The centre has formal partnerships with industry players including Google, Amazon, Apple Inc., IBM, Microsoft, Nuance Communications, Baidu, Tencent, Samsung Electronics, and Sony. It participates in consortia with standards and policy organisations such as ITU, W3C, ISO, IEEE, and collaborates with healthcare and assistive technology partners like NHS Scotland, National Health Service (England), Royal National Institute of Blind People, and Sense (charity). Research projects have run with companies across telecommunications and consumer electronics including Nokia, Ericsson, Huawei, Vodafone Group, and Orange S.A..
The centre contributed to development of synthesis systems related to waveform modelling techniques from WaveNet and neural vocoder advances inspired by work at DeepMind, and recognition technologies influenced by Kaldi and HTK. Its corpora and annotation practices have informed shared tasks organized by NIST, CHiME, AMI Meeting Corpus, CALLHOME, Switchboard, and GlobalPhone. Staff have taken leading roles in evaluation campaigns like Blizzard Challenge, CHiME Challenge, and influenced toolchains used by Mozilla Common Voice and Linguistic Data Consortium. Contributions include prosody modelling, multi-speaker synthesis, robust front-ends for noisy settings, and multilingual acoustic models used in projects funded by Horizon 2020 and European Research Council.
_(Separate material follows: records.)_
/-- The open injection (R443 to R447). -/
structure InjSt where
  blk     : Blk
  det     : Nat
  tag     : Byte
  left    : Nat
  lanes   : LaneSet
  forced  : Bool
  excl    : LaneSet
  deriving DecidableEq, Repr

/-- A RESTART_AUTH that the lanes accepted, waiting for the input agreement of the next cycle (R122, R479): its session,
its payload and the challenge drawn for it. -/
structure AuthWait where
  session : Nat
  payload : List Byte
  draw    : Half
  deriving DecidableEq, Repr

/-- An accepted PREPARE of a restart authorisation (R479). -/
structure Prepare where
  session   : Nat
  tag       : Nat
  gen       : Nat
  challenge : Nat
  at_       : Nat
  deriving DecidableEq, Repr

/-- The copied lane state as at the last publication: what is written since is found against it (R47). -/
structure CopyBase where
  img : List Host.Cell := []
  blk : List Host.Cell := []
  loc : List (Nat × Bool) := []
  prv : List (Nat × Bool) := []
  deriving DecidableEq, Repr

/-- The Lane Exchange (R28, R47, R61): the copied state at the last publication and at the one before; the links trained; the transfers asked again in this step window, by link and
receiving lane; the windows missed by a lane, by link. -/
structure LxSt where
  base   : CopyBase := {}
  prev   : CopyBase := {}
  ab     : Bool := false
  bc     : Bool := false
  ca     : Bool := false
  retry  : List (LxLink × Lane) := []
  missed : List (LxLink × Lane) := []
  deriving DecidableEq, Repr

/-- The cycle (R120): the step reached, the cycle number, the agreed t0, the SYNC requests, the module SYNC line, the
model's time of the last publication and of the last freeze. -/
structure CycSt where
  step     : CycStep := .idle
  num      : Nat := 0
  t0       : Nat := 0
  syncReq  : LaneSet := .all false
  syncLine : Bool := false
  pubAt    : Nat := 0
  frzAt    : Nat := 0
  t0s      : List Nat := []
  deriving DecidableEq, Repr

/-- The count of R53: ns below three ACTIVE lanes, ns with three without interruption, the warnings. -/
structure DegSt where
  ns      : Nat := 0
  clean   : Nat := 0
  warn    : Bool := false
  expired : Bool := false
  deriving DecidableEq, Repr

/-- What the lanes agree about the field (R242 to R280): channels, banks, the sense
paths left out of the vote and the runs of minority readings (R32; a key below 256 is a channel, 256 + n is INP source
n), the codes and readings that wait for input agreement. -/
structure FieldAg where
  chan     : List (Nat × ChanSt) := []
  bank     : List (Nat × BankSt) := []
  pathOut  : List (Lane × Nat) := []
  minority : List (Lane × Nat × Nat) := []
  due      : List PendCode := []
  deriving DecidableEq, Repr

/-- The supply, the temperature and the keep-alive domain as module hardware holds them (R571 to R581). -/
structure PowerSt where
  /-- The straps have been sampled since the module was last without power (R1). -/
  strapped : Bool := false
  x1       : Bool := true
  held     : Bool := false
  tempHigh : Bool := false
  overtemp : Bool := false
  holdLow  : Bool := false
  cellLow  : Bool := false
  cellOk   : Bool := false
  dip      : Bool := false
  atFreeze : List (Nat × Nat) := []
  tamper   : Bool := false
  clkValid : Bool := false
  /-- The backup clock: what it was set to, and the ns since (R580). -/
  clkSet   : Nat := 0
  clkFor   : Nat := 0
  /-- Since when X1 has been present without interruption, or interrupted (R573), and the instant of the latest hold-up measurement
  (R574). -/
  x1At     : Nat := 0
  measured : Nat := 0
  ledTest  : Bool := false
  ledAt    : Nat := 0
  forceInd : Bool := false
  deriving DecidableEq, Repr

/-- A PTP master's exchange on a NET port (R378, R379): the state of `PTP_STAT`, the master by its place in the table with its data set,
the Sync that waits for its Follow_Up with its stamps, the latest pair, the number of the latest Delay_Req, delays and offsets by lane, the intervals
towards lock, those without a pair and those without a Delay_Resp. -/
structure PtpSt where
  st      : BitVec 2 := 0
  locked  : Bool := false
  master  : Option Nat := none
  best    : Announce := {}
  seq     : Half := 0
  t1      : Nat := 0
  t2      : LaneVec Nat := .all 0
  waitFu  : Bool := false
  wait2   : LaneVec Nat := .all 0
  gotPair : Bool := false
  reqSeq  : Half := 0
  delay   : LaneVec Int := .all 0
  off     : LaneVec Int := .all 0
  run     : Nat := 0
  missed  : Nat := 0
  noResp  : Nat := 0
  deriving DecidableEq, Repr

/-- What the module has sent last over the Crossover: the mirrors of each lane (R393), the copy of each lane and the one that waits for
t_pub (R394), the confirmation (R395) and the offer (R410). -/
structure XoOut where
  mirror     : LaneVec (Option Mirror) := .all none
  mirrorLink : LaneVec (Option Mirror) := .all none
  next       : LaneVec (Option CopyData) := .all none
  copy       : LaneVec (Option CopyData) := .all none
  conf       : Option DWord := none
  offer      : Option DWord := none
  deriving DecidableEq, Repr

/-- The Crossover as the module holds it (R389 to R419): the pair role and synchronisation; what is seen of the peer; the
generation confirmed or applied; generations in catch-up whose copies agreed (R397); a claim (R401) and what it follows;
a planned handover (R410); the retry and the overdue role-swap test (R409, R413); since when the module is a synchronised
standby, holds the role, and last completed a spell in the role; the instant SYNC was entered; the mirrors by lane
(R393); the takeover latch of the local channels (R405); a first generation after a takeover to come (R135). -/
structure XoSt where
  role     : PairRole := .none
  sync     : PairSync := .none
  hb       : Bool := false
  peerLive : Bool := false
  peerTok  : Bool := false
  linkUp   : LaneSet := .all false
  peer     : Option Beat := none
  gen      : Nat := 0
  pagesGen : Nat := 0
  claimAt  : Option Nat := none
  extended : Bool := false
  lossClaim : Bool := false
  synced0  : Bool := false
  hoCycle  : Option Nat := none
  hoPaused : Bool := false
  hoConf   : Bool := false
  hoTaken  : Bool := false
  retryAt  : Nat := 0
  overdue  : Bool := false
  overdueAt : Nat := 0
  holdSince : Option Nat := none
  dutySince : Nat := 0
  sinceDuty : Nat := 0
  mirror   : LaneVec (BitVec 256) := .all 0
  mirrorLink : LaneVec (List (Nat × BitVec 256)) := .all []
  latch    : BitVec 256 := 0
  takeover : Bool := false
  /-- The pages held in catch-up (R397), the lane states of the holder (R394), since when the peer is a synchronised standby with three
  ACTIVE lanes (R412), when the last confirmation of a handover came (R410), when SYNC was entered (R392). -/
  pages    : List Nat := []
  peerModes : LaneVec (BitVec 3) := .all 0
  peerSince : Option Nat := none
  confAt   : Nat := 0
  syncAt   : Nat := 0
  /-- The lanes that miss the heartbeat, and those that find PEER_LIVE_IN stopped (R399); the pages sent to a standby in catch-up and
  not written since (R397); the copy before told of an armed change (R396); from when a new holder evaluates (R410). -/
  hbLost   : LaneSet := .all false
  liveLost : LaneSet := .all false
  sentPages : List Nat := []
  armSeen  : Bool := false
  evalFrom : Nat := 0
  out      : XoOut := {}
  deriving DecidableEq, Repr

/-- The on-line change (R497 to R507). -/
structure ChgSt where
  st       : ChgState := .none
  reason   : Nat := 0
  target   : Nat := 0
  revert   : Bool := false
  window   : Nat := 0
  endAt    : Nat := 0
  peer     : BitVec 2 := 0
  sendDue  : Bool := false
  deriving DecidableEq, Repr

/-- A lane's configuration flash (R470, R495, R504): the ACTIVE file, and the other slot as KEPT or STAGED, with the
Station Clock instant at which a kept file's window ends. -/
structure FlashSt where
  active : StationFile := blankFile
  kept   : Option StationFile := none
  staged : Option StationFile := none
  keptTill : Nat := 0
  deriving DecidableEq, Repr

/-- What the last publication showed (R73, first kind) of the data that RV registers report: the channels and banks,
the file, the link, the units, the Crossover, the counts, `FS_TEST`, the class overrides, and when. -/
structure Seen where
  central : Bool := false
  fld   : FieldAg := {}
  file  : StationFile := {}
  link  : LinkSt := {}
  adm   : List (Nat × UnitAdm) := []
  xo    : XoSt := {}
  at_   : Nat := 0
  degNs : Nat := 0
  two   : Bool := false
  tests : Nat := 0
  classes : List (Nat × Nat) := []
  chg   : ChgSt := {}
  sv    : Nat := 0
  left  : Nat := 0
  deriving DecidableEq, Repr

end Sys2Proof.Machine
end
Leadership and researchers have included figures associated with the University of Edinburgh and external visiting scholars from University of Cambridge, MIT, Stanford University, Carnegie Mellon University, Max Planck Society, and Chinese Academy of Sciences. Senior academics and postdoctoral fellows have connections with awardees from Royal Society, Royal Academy of Engineering, European Research Council, Marie Skłodowska-Curie Actions, and have published in venues such as Nature Communications, Science Advances, IEEE Transactions on Audio, Speech, and Language Processing, and Computational Linguistics.
The centre and its members have received grants, fellowships, and awards from EPSRC, ERC, Royal Society, Royal Society of Edinburgh, British Academy, Marie Curie Actions, NATO Science for Peace, and recognition via best paper awards at Interspeech, ICASSP, ACL, and EMNLP. Its datasets and software have earned citations in international community resources and have been acknowledged in reports by UK Research and Innovation and policy documents involving Department for Business, Energy and Industrial Strategy.